The most important thing I ever learned from Jack, and an instructor that Jack taught, was the use of a spring line when docking. I sail my C34 single handed more than with crew. A mid ships cleat and a spring line make it a simple, and usually very uneventful, return to my dock. I use the same spring line when visiting different ports and the fuel dock. This works in forward or reverse, dependent on landing. Obviously, it works even better with crew that knows what you want to accomplish. Careful with anyone else.

I have a spring line marked for my home slip that when on the mid ships cleat, and run outside the lifelines to a stern cleat at the mark, can be dropped over the post at the end of my pier. I come in with enough way on to keep steerage, but I am also a believer in that you come in as fast as you are willing to hit the dock. I don't like hitting docks. As I am passing my post (or cleat in some cases) I drop the spring line over it and let the slack out of the line. Sometimes I am in neutral, sometimes in reverse, depentent on wind conditions and speed. As I have control of the speed I put the boat back into very slow forward and take all the slack out of the spring. That stops me one foot from the head of my slip. I leave the boat at slow forward and set the wheel so that the boat holds against the dock. Leaving the boat in slow forward, and against the dock, I then go forward, connect my bow lines, then either put the boat in slow reverse to take out the bow line slack (or pull it back if not windy) and connect the stern line. Then the boat is shut down and I can do any additional lines totally under control.

When I return to my slip my dock neighbors let me come alongside under control and then they sometimes help tie the bow lines. They know that unless something really strange happens that there will not be a show to watch.

I use the same spring line and slow forward almost everywhere I go. I find that in some ports and fuel docks the staff is sometimes very willing to help but clueless. Same with some other boaters on the dock. Therefore I prefer to control the situation and not hand out lines in the hope that they know what to do with them. Coming into most fuel docks you are coming alongside. With my spring line at mid ships I just drop the line over a post or cleat as I come in and with the line in my hand the boat with come alongside in control. Once the boat is stopped THEN I will hand them the bow or stern line to tie.
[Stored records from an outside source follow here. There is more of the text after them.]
-- ==== Sys2Proof/Machine/VaultStore.lean ====
section
/-!
DEFINITION. The vault store (08_vault_store): the population, regions and their clearing, the journal rings, anchors,
rebases, the re-key sweep, reloads, and what a DDR error does.
-/
namespace Sys2Proof.Machine
open Sys2Proof

/-! ### The population (R182, R209) -/

/-- Vault slots per tick for the channels in use and the data rate code. -/
def popSlots (mask rate : Nat) : Nat :=
  let c := if mask == 0xF then 4 else if mask == 3 then 2 else if mask == 1 then 1 else 0
  if rate ≥ 2 then 24 * c else 18 * c

/-- The largest population formed from the trained channels. -/
def popOf (mask : Nat) : Nat :=
  if mask % 16 == 0xF then 0xF else if mask % 4 == 3 then 3 else if mask % 2 == 1 then 1 else 0

/-- DIMM size in GiB. -/
def dimmGiB (code : Nat) : Nat := ([16, 24, 32, 48, 64] : List Nat).getD code 0

/-- Region units of a population: 14 for each 4 GiB-channel quarter of the DIMM size, 3.5 D for four channels. -/
def popUnits (mask dimm : Nat) : Nat :=
  let c := if mask == 0xF then 4 else if mask == 3 then 2 else if mask == 1 then 1 else 0
  7 * c * dimmGiB dimm / 2

/-- Vault slots that may be scheduled: all but the 18 reserved ones. -/
def vaultSchedulable (s : State) : Nat := getF s Reg.VLT_STAT_SLOTS - 18

/-! ### The journal ring (R195, R198, R210) -/

def ringSize (c : Chain) : Nat := 2 ^ c.ringLog

/-- Entries in use; the ring is full when one entry is left (DEDUCED: notes/assumptions/12.md). -/
def ringUsed (c : Chain) : Nat := (c.tail + ringSize c - c.head) % ringSize c

/-- Entries of PAD before a record of `n` entries. -/
def ringPad (c : Chain) (n : Nat) : Nat := if c.tail + n ≤ ringSize c then 0 else ringSize c - c.tail

/-- The ring has room for a record of `n` entries and the PAD before it. -/
def ringRoom (c : Chain) (n : Nat) : Bool := c.ringEn && ringUsed c + ringPad c n + n < ringSize c

/-- A PAD record of `n` entries: its type and length only. -/
def padRecord (n : Nat) : Bytes := padTo (64 * n) (leBytes 1 jPad ++ leBytes 1 n)

/-- PAD records hold at most 20 entries each (R196). -/
def padRun : (fuel : Nat) → Nat → Bytes
  | 0, _ => []
  | f + 1, n => if n == 0 then [] else padRecord (min n 20) ++ padRun f (n - min n 20)

/-- JOURNAL_RECORD_WRITE: the first waiting record of a chain goes to its ring in a tick after the one it was placed
in; without room it waits in the holding area, which RING_HOLD tells as it begins. -/
def journalWriteEffect (chain : Nat) (s : State) : State :=
  let c := getChain s chain
  match c.waiting with
  | [] => s
  | r :: rest =>
    if s.tick.count ≤ r.placed then s
    else
      let n := r.bytes.length / 64
      if !ringRoom c n then (if s.tick.count == r.placed + 1 then event s Reg.VLT_EVT_RING_HOLD else s)
      else
        let pad := ringPad c n
        let s1 := if pad == 0 then s
          else emit s (.hostWrite 0 none (c.ringBase + 64 * c.tail) (padRun pad pad))
        let at_ := if pad == 0 then c.tail else 0
        let s2 := emit s1 (.hostWrite 0 none (c.ringBase + 64 * at_) r.bytes)
        setChain s2 chain { c with waiting := rest, tail := (at_ + n) % ringSize c, writtenSeq := r.seq
                                   writtenTag := r.bytes.drop (r.bytes.length - 16) }

def execJournalRecordWrite (chain : Nat) (s : State) : Host.Outcome State Fault Refusal :=
  .next (journalWriteEffect chain s)

/-- The records of every chain that were placed before this tick are written, in order, as far as their rings have room
(R198). -/
def kerfRings (s : State) : State :=
  s.vault.chains.foldl (fun s x => x.2.waiting.foldl (fun s _ => journalWriteEffect x.1 s) s) s

/-- The chain that VLT_JSEL selects. -/
def selChain (s : State) : Nat := getF s Reg.VLT_JSEL_CHAIN

/-- VLT_JHEAD_WRITE: the host's head moves forward, not past the tail. -/
def jheadWriteEffect (v : Word) (s : State) : State :=
  let n := selChain s
  let c := getChain s n
  let h := getBits v 0 24
  if h < ringSize c && (h + ringSize c - c.head) % ringSize c ≤ ringUsed c then setChain s n { c with head := h } else s

def execVltJheadWrite (v : Word) (s : State) : Host.Outcome State Fault Refusal := .next (jheadWriteEffect v s)

/-! ### Rebases (R201) -/

/-- A walk of some slice runs. -/
def walkRuns (s : State) : Bool :=
  s.vault.chains.any (fun c => match c.2.rebase with
    | some (some _) => true
    | _ => false)

/-- Queues a rebase of a slice. -/
def queueRebase (s : State) (slice : Nat) : State :=
  let c := getChain s slice
  if c.rebase.isSome then s else setChain s slice { c with rebase := some none }

/-- Panels of the walk's slice. -/
def walkPanels (s : State) (slice : Nat) : Nat :=
  let x := getSlice s slice
  (x.cfg.vaultUnits - (if slice == 0 then x.cfg.tableMap.getD 4 0 else 0)) * 2 ^ 20

/-- REBASE_START: the record carries the next epoch, which every later record carries too; the walk begins.
The first rebase of a chain is empty: its walk has nothing to pass (R201). -/
def rebaseStartEffect (slice : Nat) (s : State) : State :=
  let c := getChain s slice
  if c.rebase == some none && c.st == .ready && !walkRuns s && s.vault.sweep.isNone then
    let s1 := setChain s slice { c with epoch := c.epoch + 1, rebase := some (some (if c.epoch == 0 then walkPanels s slice else 0)) }
    placeRecord s1 slice jRebaseStart [] none
  else s

def execRebaseStart (slice : Nat) (s : State) : Host.Outcome State Fault Refusal := .next (rebaseStartEffect slice s)

/-- A live record's stored form (R217): none for reverse entries, tombstones, and credentials not yet committed. -/
def baseForm (s : State) (slice table num cell : Nat) (e : VEntry) : Option Bytes :=
  if table == tbTok then
    some (placement16 tbTok cell 0xFF (byteAt e.bytes 0x1C) num (leAt e.bytes 0x18 4) ++ e.bytes)
  else if table == tbGen then some (placement16 tbGen cell 0xFF 0xFF num 0 ++ e.bytes ++ genValue s slice num cell e.bytes)
  else if table == tbCrd && 2 ≤ byteAt e.bytes 0 then some (placement16 tbCrd cell 0xFF 0xFF num 0 ++ e.bytes)
  else none

/-- BASE records for the live records of one bucket. -/
def baseBucket (s : State) (slice : Nat) (b : Bucket) : State :=
  b.cells.foldl (fun s c => match baseForm s slice b.table b.num c.1 c.2 with
    | some p => placeRecord s slice jBase p none
    | none => s) s

/-- BASE_END, when the walk has passed the last panel; an anchor follows (R200). -/
def baseEndEffect (slice : Nat) (s : State) : State :=
  let c := getChain s slice
  match c.rebase with
  | some (some p) =>
    if walkPanels s slice ≤ p then
      let s1 := placeRecord (setChain s slice { c with rebase := none, doneEpoch := c.epoch, doneSeq := c.rebaseSeq })
        slice jBaseEnd [] none
      setVault s1 { s1.vault with anchorWanted := true }
    else s
  | _ => s

def execBaseEnd (slice : Nat) (s : State) : Host.Outcome State Fault Refusal := .next (baseEndEffect slice s)

/-- BASE records for the stored records of a slice's VAULT keys, which begin the walk (notes/assumptions/85.md). -/
def baseKeys (s : State) (slice : Nat) : State :=
  (s.records.filter (fun r => r.owner == slice && r.inVault && !r.mac.isEmpty)).foldl (placeKeyRecord jBase) s

/-- The 4 panels from panel `p` of a slice's region, which stand from panel `base` on: their entries become BASE records. -/
def walkStep (s : State) (slice base p : Nat) : State :=
  let s0 := if p == 0 then baseKeys s slice else s
  let hit := s0.vault.buckets.filter (fun b => b.slice == slice && b.table != tbTmb &&
    (let q := bucketPanel s0 b.slice b.table b.num - base
     p ≤ q && q < p + 4))
  let s1 := hit.foldl (fun s b => baseBucket s slice b) s0
  baseEndEffect slice (setChain s1 slice { getChain s1 slice with rebase := some (some (p + 4)) })

/-- A tick of the walk once its panels have been checked. A failed check ends it (R207). -/
def walkAfter (s : State) (slice base p : Nat) (fault : Option (Nat × Nat)) : State :=
  match fault with
  | some f => vaultIntegrity s slice f.1 false f.2 none
  | none => walkStep s slice base p

/-- One tick of the walk: 4 panels, in panel order, while no sweep runs. -/
def walkTick (s : State) (slice : Nat) : State :=
  match (getChain s slice).rebase with
  | some (some p) =>
    if s.vault.sweep.isSome then s
    else
      let base := (getSlice s slice).vaultFirst * 2 ^ 20
      walkAfter s slice base p (readFault s ((List.range 4).map (fun i => base + p + i)))
  | _ => s

/-- In each kerf the running walk advances, or a queued one starts: the one of the lowest chain number (DESIGN CHOICE,
notes/assumptions/87.md). -/
def kerfRebase (s : State) : State :=
  let s1 := (s.vault.chains.map (·.1)).foldl walkTick s
  if walkRuns s1 then s1
  else match s1.vault.chains.find? (fun c => c.2.rebase == some none && c.2.st == .ready) with
    | some c => rebaseStartEffect c.1 s1
    | none => s1

/-! ### Becoming READY (R193, R201) -/

/-- A slice's vault is READY; the first time, its rebase of epoch 1 runs. -/
def vaultReady (s : State) (slice : Nat) : State :=
  let c := getChain s slice
  let s1 := setChain s slice { c with st := .ready, held := true, wasReady := true }
  if c.wasReady then s1 else queueRebase s1 slice

/-- A slice with a region gains its journal key, or has none any more (R193). -/
def kerfJournalKeys (s : State) : State :=
  s.slices.foldl (fun s x =>
    let c := getChain s x.1
    let region := x.2.cfg.vaultUnits != 0
    if x.2.st == .none || flag s Reg.DDR_STAT_SREF then s
    else if c.st == .none then (if region && hasJournalKey s x.1 then vaultReady s x.1 else s)
    else if !(region && ownsJournalKey s x.1) then
      setChain s x.1 { c with st := .none, reload := none, rebase := none }
    else s) s

/-! ### Anchors (R199, R200) -/

/-- An anchor's fields under its AES-CMAC (R199). -/
def anchorBytes (a : Anchor) : Bytes :=
  leBytes 8 a.number ++ leBytes 8 a.tick ++ leBytes 8 a.thimble ++ a.entries.flatMap (fun e =>
    leBytes 2 (chainCode e.chain) ++ leBytes 2 e.flags ++ leBytes 4 e.epoch ++ leBytes 8 e.rebaseSeq ++ leBytes 8 e.seq ++
    padTo 8 e.tag)

/-- The AES-CMAC of an anchor, under a key derived from L1 (notes/assumptions/6.md). -/
def anchorMac (a : Anchor) : Bytes := l1Mac "ANCHOR" (anchorBytes a)

/-- The anchor that stands: the latest one whose AES-CMAC verifies (R199). -/
def lastAnchor (s : State) : Option Anchor := s.vault.anchors.find? (fun a => a.mac == anchorMac a)

/-- The latest anchor's entry for a chain that has not been discarded since (R208). -/
def anchoredEntry (s : State) (chain : Nat) : Option AnchorEntry :=
  match lastAnchor s with
  | none => none
  | some a =>
    if a.number ≤ tget 0 s.vault.discarded chain then none
    else a.entries.find? (fun e => e.chain == chain)

/-- The latest anchor holds an entry for the domain chain (R205). -/
def domainAnchored (s : State) : Bool :=
  match lastAnchor s with
  | some a => a.entries.any (fun x => x.chain == 128)
  | none => false

/-- A chain's entry, its flags zero: from the chain where its state is held, else carried from the anchor before. -/
def anchorEntry (s : State) (n : Nat) (c : Chain) : Option AnchorEntry :=
  if c.held && c.seq != 0 then some ⟨n, 0, c.doneEpoch, c.doneSeq, c.writtenSeq, c.writtenTag.take 8⟩
  else anchoredEntry s n

/-- An anchor may be captured: 2^20 ticks after the last one since reset, and none is being programmed. Whether the
spacing holds across a reset no rule says; here a reset ends it (DESIGN CHOICE, notes/assumptions/87.md). -/
def anchorAllowed (s : State) : Bool :=
  s.vault.pendingAnchor.isNone && match s.vault.anchorTick with
    | none => true
    | some t => t + 2 ^ 20 ≤ s.tick.count

/-- ANCHOR_CAPTURE, at its periodic tick where a chain has advanced, or on a cause. Without a vault there is no anchor, and
a VAULT_ANCHOR waits for one without end (DESIGN CHOICE, notes/assumptions/87.md). -/
def anchorCaptureEffect (s : State) : State :=
  let v := s.vault
  let periodic := s.tick.count % 2 ^ 20 == 2 ^ 20 - 1 && v.advanced
  if anchorAllowed s && (periodic || v.anchorWanted) && flag s Reg.VLT_STAT_PRESENT then
    let num := match lastAnchor s with
      | some a => a.number + 1
      | none => 1
    let a : Anchor := ⟨num, s.tick.count, s.thmTime, [], v.chains.filterMap (fun c => anchorEntry s c.1 c.2)⟩
    setVault s { v with pendingAnchor := some { a with mac := anchorMac a }, anchorWanted := false, advanced := false
                        anchorTick := some s.tick.count }
  else s

def execAnchorCapture (s : State) : Host.Outcome State Fault Refusal := .next (anchorCaptureEffect s)

/-- ANCHOR_PROGRAMMED: the captured anchor stands; the VAULT_ANCHOR commands that waited for it end. -/
def anchorProgrammedEffect (s : State) : State :=
  match s.vault.pendingAnchor with
  | none => s
  | some a =>
    if s.faults.flashHalted then s
    else
      let v := s.vault
      let s1 := setVault s { v with pendingAnchor := none, anchors := (a :: v.anchors).take 3840, anchorCtxs := [] }
      let s2 := setReg (setReg s1 Reg.VLT_ANCHOR_NUM (BitVec.ofNat 32 a.number)) Reg.VLT_ANCHOR_TICK
        (BitVec.ofNat 32 a.tick)
      let s3 := v.anchorCtxs.foldl (fun s n => adminOk s n (leBytes 4 a.number)) s2
      event (tombSync s3) Reg.VLT_EVT_ANCHOR

def execAnchorProgrammed (s : State) : Host.Outcome State Fault Refusal := .next (anchorProgrammedEffect s)

/-- An anchor that no row has programmed is programmed 2^12 ticks after its capture (R199). -/
def kerfAnchor (s : State) : State :=
  match s.vault.pendingAnchor with
  | some a => if a.tick + 2 ^ 12 ≤ s.tick.count then anchorProgrammedEffect s else s
  | none => s

/-- VAULT_ANCHOR (R206). A command that comes while an anchor is being programmed waits for the next one. -/
def vaultAnchorEffect (n : Nat) (s : State) : State :=
  match adminCtx s n opVaultAnchor with
  | none => s
  | some c =>
    let p := eParam c.entry
    let slice := bitsAt p 0 8
    if c.done != 0 || s.vault.pendingAnchor.isSome then s
    else if bitAt p 8 && (getChain s slice).st != .ready then adminEnd s n (resStatus stNotReady)
    else
      let s1 := if bitAt p 8 then queueRebase s slice else s
      let v := s1.vault
      adminTaken (setVault s1 { v with anchorWanted := true, anchorCtxs := v.anchorCtxs ++ [n] }) n 1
Bottom line.....spring lines, and thanks to Capt. Jack!

Just read what islanderGuy wrote. Totally agree with his thinking in advance of the situation.


----------



## Minnewaska (Feb 21, 2010)

A spring line is almost always the answer. If you power against it, it should pull and hold you to the dock. Where to tie it on the boat and what to get it around on the dock will depend on what is around and the direction you are facing. If you can provide a diagram or description, we can probably be of more help.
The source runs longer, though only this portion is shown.